**WHAT TO DO:**
The entries that follow should be written out exactly.

**RECORDS FOR THIS TASK:**
-- ==== Sys2Proof/Machine/RegMap.lean ====
section
/-! DEFINITION. The register map of both parts: every register of the tables of spec/ with its bit ranges, access types (R503) and the parts that hold it. -/

namespace Sys2Proof.Machine

/-- The registers of the APT page, in table order. -/
def regMapAPT : List RegDesc :=
  [⟨APT_ATC_CTL, 1, false, .both,
     [⟨0, 1, .wo, 0⟩, ⟨1, 1, .ro, 0⟩]⟩,
   ⟨APT_ATC_STS, 1, false, .both,
     [⟨0, 14, .ro, 0⟩, ⟨14, 18, .ro, 0⟩]⟩,
   ⟨APT_AP_CTL, 1, false, .both,
     [⟨0, 1, .rw, 0⟩, ⟨1, 1, .rw, 0⟩, ⟨2, 1, .rw, 0⟩, ⟨3, 1, .rw, 0⟩, ⟨6, 10, .rw, 0⟩, ⟨16, 1, .ro, 1⟩]⟩,
   ⟨APT_AP_LBASE, 1, true, .both,
     [⟨21, 31, .rw, 0⟩]⟩,
   ⟨APT_AP_SIZE, 1, false, .both,
     [⟨0, 20, .rw, 0⟩]⟩,
   ⟨APT_AP_TARGET, 1, true, .both,
     [⟨0, 64, .rw, 0⟩]⟩]

/-- The registers of the WIN page, in table order. -/
def regMapWIN : List RegDesc :=
  [⟨WIN_WIN_SEL, 1, false, .both,
     [⟨0, 9, .rw, 0⟩]⟩,
   ⟨WIN_WIN_CTL, 1, false, .both,
     [⟨0, 1, .rw, 0⟩, ⟨1, 1, .rw, 0⟩, ⟨2, 1, .rw, 0⟩, ⟨3, 1, .rw, 0⟩, ⟨4, 1, .rw, 0⟩, ⟨5, 6, .rw, 0⟩, ⟨11, 1, .ro, 1⟩]⟩,
   ⟨WIN_WIN_LBASE, 1, true, .both,
     [⟨21, 31, .rw, 0⟩]⟩,
   ⟨WIN_WIN_SIZE, 1, false, .both,
     [⟨0, 15, .rw, 0⟩]⟩,
   ⟨WIN_WIN_SUBTBL, 1, true, .both,
     [⟨3, 49, .rw, 0⟩]⟩,
   ⟨WIN_GNT_SEL, 1, false, .both,
     [⟨0, 13, .rw, 0⟩]⟩,
   ⟨WIN_GNT_ENTRY, 1, false, .both,
     [⟨0, 1, .rw, 0⟩, ⟨1, 1, .rw, 0⟩, ⟨2, 1, .rw, 0⟩, ⟨3, 1, .rw, 0⟩, ⟨4, 9, .rw, 0⟩, ⟨13, 10, .rw, 0⟩]⟩,
   ⟨WIN_WIN_INV, 1, true, .both,
     [⟨0, 9, .rw, 0⟩, ⟨9, 15, .rw, 0⟩, ⟨24, 16, .rw, 0⟩, ⟨62, 1, .rw, 0⟩, ⟨63, 1, .ro, 0⟩]⟩]

/-- The registers of the ACN page, in table order. -/
def regMapACN : List RegDesc :=
  [⟨ACN_ACN_CTL, 1, false, .both,
     [⟨0, 1, .rw, 0⟩, ⟨1, 1, .rw, 0⟩, ⟨2, 1, .rw, 0⟩]⟩,
   ⟨ACN_ACN_EPOCH, 1, false, .both,
     [⟨0, 32, .rw, 0x2ab98⟩]⟩,
   ⟨ACN_ACN_EPOCH_NUM, 1, false, .both,
     [⟨0, 32, .ro, 0⟩]⟩,
   ⟨ACN_RING_BASE, 1, true, .both,
     [⟨12, 40, .rw, 0⟩]⟩,
   ⟨ACN_RING_CFG, 1, false, .both,
     [⟨0, 5, .rw, 6⟩]⟩,
   ⟨ACN_RING_PROD, 1, false, .both,
     [⟨0, 32, .ro, 0⟩]⟩,
   ⟨ACN_RING_CONS, 1, false, .both,
     [⟨0, 32, .rw, 0⟩]⟩,
   ⟨ACN_RING_DROP, 1, false, .both,
     [⟨0, 32, .ro, 0⟩]⟩,
   ⟨ACN_CNT_SEL, 1, false, .both,
     [⟨0, 18, .rw, 0⟩]⟩,
   ⟨ACN_CNT_VAL, 1, false, .both,
     [⟨0, 16, .ro, 0⟩, ⟨16, 1, .ro, 0⟩]⟩,
   ⟨ACN_RNG_CTL, 1, false, .both,
     [⟨0, 1, .rw, 0⟩, ⟨1, 1, .rw, 0⟩, ⟨2, 16, .rw, 0⟩]⟩,
   ⟨ACN_RNG_BASE, 1, true, .both,
     [⟨0, 64, .rw, 0⟩]⟩] ++
  [⟨ACN_RNG_PAGES, 1, false, .both,
     [⟨0, 18, .rw, 0⟩]⟩,
   ⟨ACN_RNG_SLOT, 1, false, .both,
     [⟨0, 18, .rw, 0⟩]⟩]

/-- The registers of the EPC page, in table order. -/
def regMapEPC : List RegDesc :=
  [⟨EPC_SCOPE_MM_CNT, 1, false, .both,
     [⟨0, 32, .rw, 0⟩]⟩,
   ⟨EPC_SCOPE_MM_LAST0, 1, true, .both,
     [⟨0, 2, .ro, 0⟩, ⟨2, 2, .ro, 0⟩, ⟨4, 2, .ro, 0⟩, ⟨6, 17, .ro, 0⟩, ⟨23, 8, .ro, 0⟩, ⟨31, 8, .ro, 0⟩, ⟨63, 1, .rw1c, 0⟩]⟩,
   ⟨EPC_SCOPE_MM_LAST1, 1, true, .both,
     [⟨0, 14, .ro, 0⟩, ⟨14, 1, .ro, 0⟩, ⟨15, 17, .ro, 0⟩, ⟨32, 32, .ro, 0⟩]⟩,
   ⟨EPC_ID, 1, false, .both,
     [⟨0, 17, .rw, 0⟩, ⟨17, 1, .ro, 0⟩, ⟨18, 3, .ro, 0⟩]⟩,
   ⟨EPC_REQ_TMO, 1, false, .both,
     [⟨0, 32, .rw, 0x155cc⟩]⟩,
   ⟨EPC_INJ_STS, 1, true, .both,
     [⟨0, 16, .ro, 0⟩, ⟨16, 16, .ro, 0⟩, ⟨32, 32, .ro, 0⟩]⟩]

/-- The registers of the POL page, in table order. -/
def regMapPOL : List RegDesc :=
  [⟨POL_GRAN_SEL, 1, false, .both,
     [⟨0, 17, .rw, 0⟩, ⟨17, 1, .rw, 0⟩]⟩,
   ⟨POL_GRAN_STS, 1, false, .both,
     [⟨0, 3, .ro, 2⟩, ⟨3, 6, .ro, 0⟩, ⟨9, 12, .ro, 0⟩, ⟨21, 1, .ro, 0⟩]⟩,
   ⟨POL_GRAN_CTL, 1, false, .both,
     [⟨0, 1, .wo, 0⟩]⟩,
   ⟨POL_MAP_SEL, 1, false, .both,
     [⟨0, 6, .rw, 0⟩, ⟨6, 1, .rw, 0⟩, ⟨7, 12, .rw, 0⟩]⟩,
   ⟨POL_MAP_ENTRY, 1, false, .both,
     [⟨0, 18, .rwl, 0⟩, ⟨31, 1, .rwl, 0⟩]⟩,
   ⟨POL_PTN_STS, 1, false, .both,
     [⟨0, 2, .ro, 0⟩, ⟨2, 20, .ro, 0⟩]⟩,
   ⟨POL_DRAIN_CFG, 1, false, .both,
     [⟨0, 32, .rw, 0x445c⟩]⟩,
   ⟨POL_SCRUB_CTL, 1, false, .both,
     [⟨0, 4, .rw, 2⟩, ⟨8, 8, .rw, 0x18⟩]⟩,
   ⟨POL_SCRUB_STS, 1, true, .both,
     [⟨0, 1, .ro, 1⟩, ⟨1, 11, .ro, 0x6fc⟩, ⟨12, 18, .ro, 0⟩, ⟨32, 32, .ro, 0⟩]⟩]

**RESPONSE TO THIS EXERCISE:**
-- ==== Sys2Proof/Machine/RegMap.lean ====
section
/-! DEFINITION. The register map of both parts: every register of the tables of spec/ with its bit ranges, access types (R503) and the parts that hold it. -/

namespace Sys2Proof.Machine

/-- The registers of the APT page, in table order. -/
def regMapAPT : List RegDesc :=
  [⟨APT_ATC_CTL, 1, false, .both,
     [⟨0, 1, .wo, 0⟩, ⟨1, 1, .ro, 0⟩]⟩,
   ⟨APT_ATC_STS, 1, false, .both,
     [⟨0, 14, .ro, 0⟩, ⟨14, 18, .ro, 0⟩]⟩,
   ⟨APT_AP_CTL, 1, false, .both,
     [⟨0, 1, .rw, 0⟩, ⟨1, 1, .rw, 0⟩, ⟨2, 1, .rw, 0⟩, ⟨3, 1, .rw, 0⟩, ⟨6, 10, .rw, 0⟩, ⟨16, 1, .ro, 1⟩]⟩,
   ⟨APT_AP_LBASE, 1, true, .both,
     [⟨21, 31, .rw, 0⟩]⟩,
   ⟨APT_AP_SIZE, 1, false, .both,
     [⟨0, 20, .rw, 0⟩]⟩,
   ⟨APT_AP_TARGET, 1, true, .both,
     [⟨0, 64, .rw, 0⟩]⟩]

/-- The registers of the WIN page, in table order. -/
def regMapWIN : List RegDesc :=
  [⟨WIN_WIN_SEL, 1, false, .both,
     [⟨0, 9, .rw, 0⟩]⟩,
   ⟨WIN_WIN_CTL, 1, false, .both,
     [⟨0, 1, .rw, 0⟩, ⟨1, 1, .rw, 0⟩, ⟨2, 1, .rw, 0⟩, ⟨3, 1, .rw, 0⟩, ⟨4, 1, .rw, 0⟩, ⟨5, 6, .rw, 0⟩, ⟨11, 1, .ro, 1⟩]⟩,
   ⟨WIN_WIN_LBASE, 1, true, .both,
     [⟨21, 31, .rw, 0⟩]⟩,
   ⟨WIN_WIN_SIZE, 1, false, .both,
     [⟨0, 15, .rw, 0⟩]⟩,
   ⟨WIN_WIN_SUBTBL, 1, true, .both,
     [⟨3, 49, .rw, 0⟩]⟩,
   ⟨WIN_GNT_SEL, 1, false, .both,
     [⟨0, 13, .rw, 0⟩]⟩,
   ⟨WIN_GNT_ENTRY, 1, false, .both,
     [⟨0, 1, .rw, 0⟩, ⟨1, 1, .rw, 0⟩, ⟨2, 1, .rw, 0⟩, ⟨3, 1, .rw, 0⟩, ⟨4, 9, .rw, 0⟩, ⟨13, 10, .rw, 0⟩]⟩,
   ⟨WIN_WIN_INV, 1, true, .both,
     [⟨0, 9, .rw, 0⟩, ⟨9, 15, .rw, 0⟩, ⟨24, 16, .rw, 0⟩, ⟨62, 1, .rw, 0⟩, ⟨63, 1, .ro, 0⟩]⟩]

/-- The registers of the ACN page, in table order. -/
def regMapACN : List RegDesc :=
  [⟨ACN_ACN_CTL, 1, false, .both,
     [⟨0, 1, .rw, 0⟩, ⟨1, 1, .rw, 0⟩, ⟨2, 1, .rw, 0⟩]⟩,
   ⟨ACN_ACN_EPOCH, 1, false, .both,
     [⟨0, 32, .rw, 0x2ab98⟩]⟩,
   ⟨ACN_ACN_EPOCH_NUM, 1, false, .both,
     [⟨0, 32, .ro, 0⟩]⟩,
   ⟨ACN_RING_BASE, 1, true, .both,
     [⟨12, 40, .rw, 0⟩]⟩,
   ⟨ACN_RING_CFG, 1, false, .both,
     [⟨0, 5, .rw, 6⟩]⟩,
   ⟨ACN_RING_PROD, 1, false, .both,
     [⟨0, 32, .ro, 0⟩]⟩,
   ⟨ACN_RING_CONS, 1, false, .both,
     [⟨0, 32, .rw, 0⟩]⟩,
   ⟨ACN_RING_DROP, 1, false, .both,
     [⟨0, 32, .ro, 0⟩]⟩,
   ⟨ACN_CNT_SEL, 1, false, .both,
     [⟨0, 18, .rw, 0⟩]⟩,
   ⟨ACN_CNT_VAL, 1, false, .both,
     [⟨0, 16, .ro, 0⟩, ⟨16, 1, .ro, 0⟩]⟩,
   ⟨ACN_RNG_CTL, 1, false, .both,
     [⟨0, 1, .rw, 0⟩, ⟨1, 1, .rw, 0⟩, ⟨2, 16, .rw, 0⟩]⟩,
   ⟨ACN_RNG_BASE, 1, true, .both,
     [⟨0, 64, .rw, 0⟩]⟩] ++
  [⟨ACN_RNG_PAGES, 1, false, .both,
     [⟨0, 18, .rw, 0⟩]⟩,
   ⟨ACN_RNG_SLOT, 1, false, .both,
     [⟨0, 18, .rw, 0⟩]⟩]

/-- The registers of the EPC page, in table order. -/
def regMapEPC : List RegDesc :=
  [⟨EPC_SCOPE_MM_CNT, 1, false, .both,
     [⟨0, 32, .rw, 0⟩]⟩,
   ⟨EPC_SCOPE_MM_LAST0, 1, true, .both,
     [⟨0, 2, .ro, 0⟩, ⟨2, 2, .ro, 0⟩, ⟨4, 2, .ro, 0⟩, ⟨6, 17, .ro, 0⟩, ⟨23, 8, .ro, 0⟩, ⟨31, 8, .ro, 0⟩, ⟨63, 1, .rw1c, 0⟩]⟩,
   ⟨EPC_SCOPE_MM_LAST1, 1, true, .both,
     [⟨0, 14, .ro, 0⟩, ⟨14, 1, .ro, 0⟩, ⟨15, 17, .ro, 0⟩, ⟨32, 32, .ro, 0⟩]⟩,
   ⟨EPC_ID, 1, false, .both,
     [⟨0, 17, .rw, 0⟩, ⟨17, 1, .ro, 0⟩, ⟨18, 3, .ro, 0⟩]⟩,
   ⟨EPC_REQ_TMO, 1, false, .both,
     [⟨0, 32, .rw, 0x155cc⟩]⟩,
   ⟨EPC_INJ_STS, 1, true, .both,
     [⟨0, 16, .ro, 0⟩, ⟨16, 16, .ro, 0⟩, ⟨32, 32, .ro, 0⟩]⟩]

/-- The registers of the POL page, in table order. -/
def regMapPOL : List RegDesc :=
  [⟨POL_GRAN_SEL, 1, false, .both,
     [⟨0, 17, .rw, 0⟩, ⟨17, 1, .rw, 0⟩]⟩,
   ⟨POL_GRAN_STS, 1, false, .both,
     [⟨0, 3, .ro, 2⟩, ⟨3, 6, .ro, 0⟩, ⟨9, 12, .ro, 0⟩, ⟨21, 1, .ro, 0⟩]⟩,
   ⟨POL_GRAN_CTL, 1, false, .both,
     [⟨0, 1, .wo, 0⟩]⟩,
   ⟨POL_MAP_SEL, 1, false, .both,
     [⟨0, 6, .rw, 0⟩, ⟨6, 1, .rw, 0⟩, ⟨7, 12, .rw, 0⟩]⟩,
   ⟨POL_MAP_ENTRY, 1, false, .both,
     [⟨0, 18, .rwl, 0⟩, ⟨31, 1, .rwl, 0⟩]⟩,
   ⟨POL_PTN_STS, 1, false, .both,
     [⟨0, 2, .ro, 0⟩, ⟨2, 20, .ro, 0⟩]⟩,
   ⟨POL_DRAIN_CFG, 1, false, .both,
     [⟨0, 32, .rw, 0x445c⟩]⟩,
   ⟨POL_SCRUB_CTL, 1, false, .both,
     [⟨0, 4, .rw, 2⟩, ⟨8, 8, .rw, 0x18⟩]⟩,
   ⟨POL_SCRUB_STS, 1, true, .both,
     [⟨0, 1, .ro, 1⟩, ⟨1, 11, .ro, 0x6fc⟩, ⟨12, 18, .ro, 0⟩, ⟨32, 32, .ro, 0⟩]⟩]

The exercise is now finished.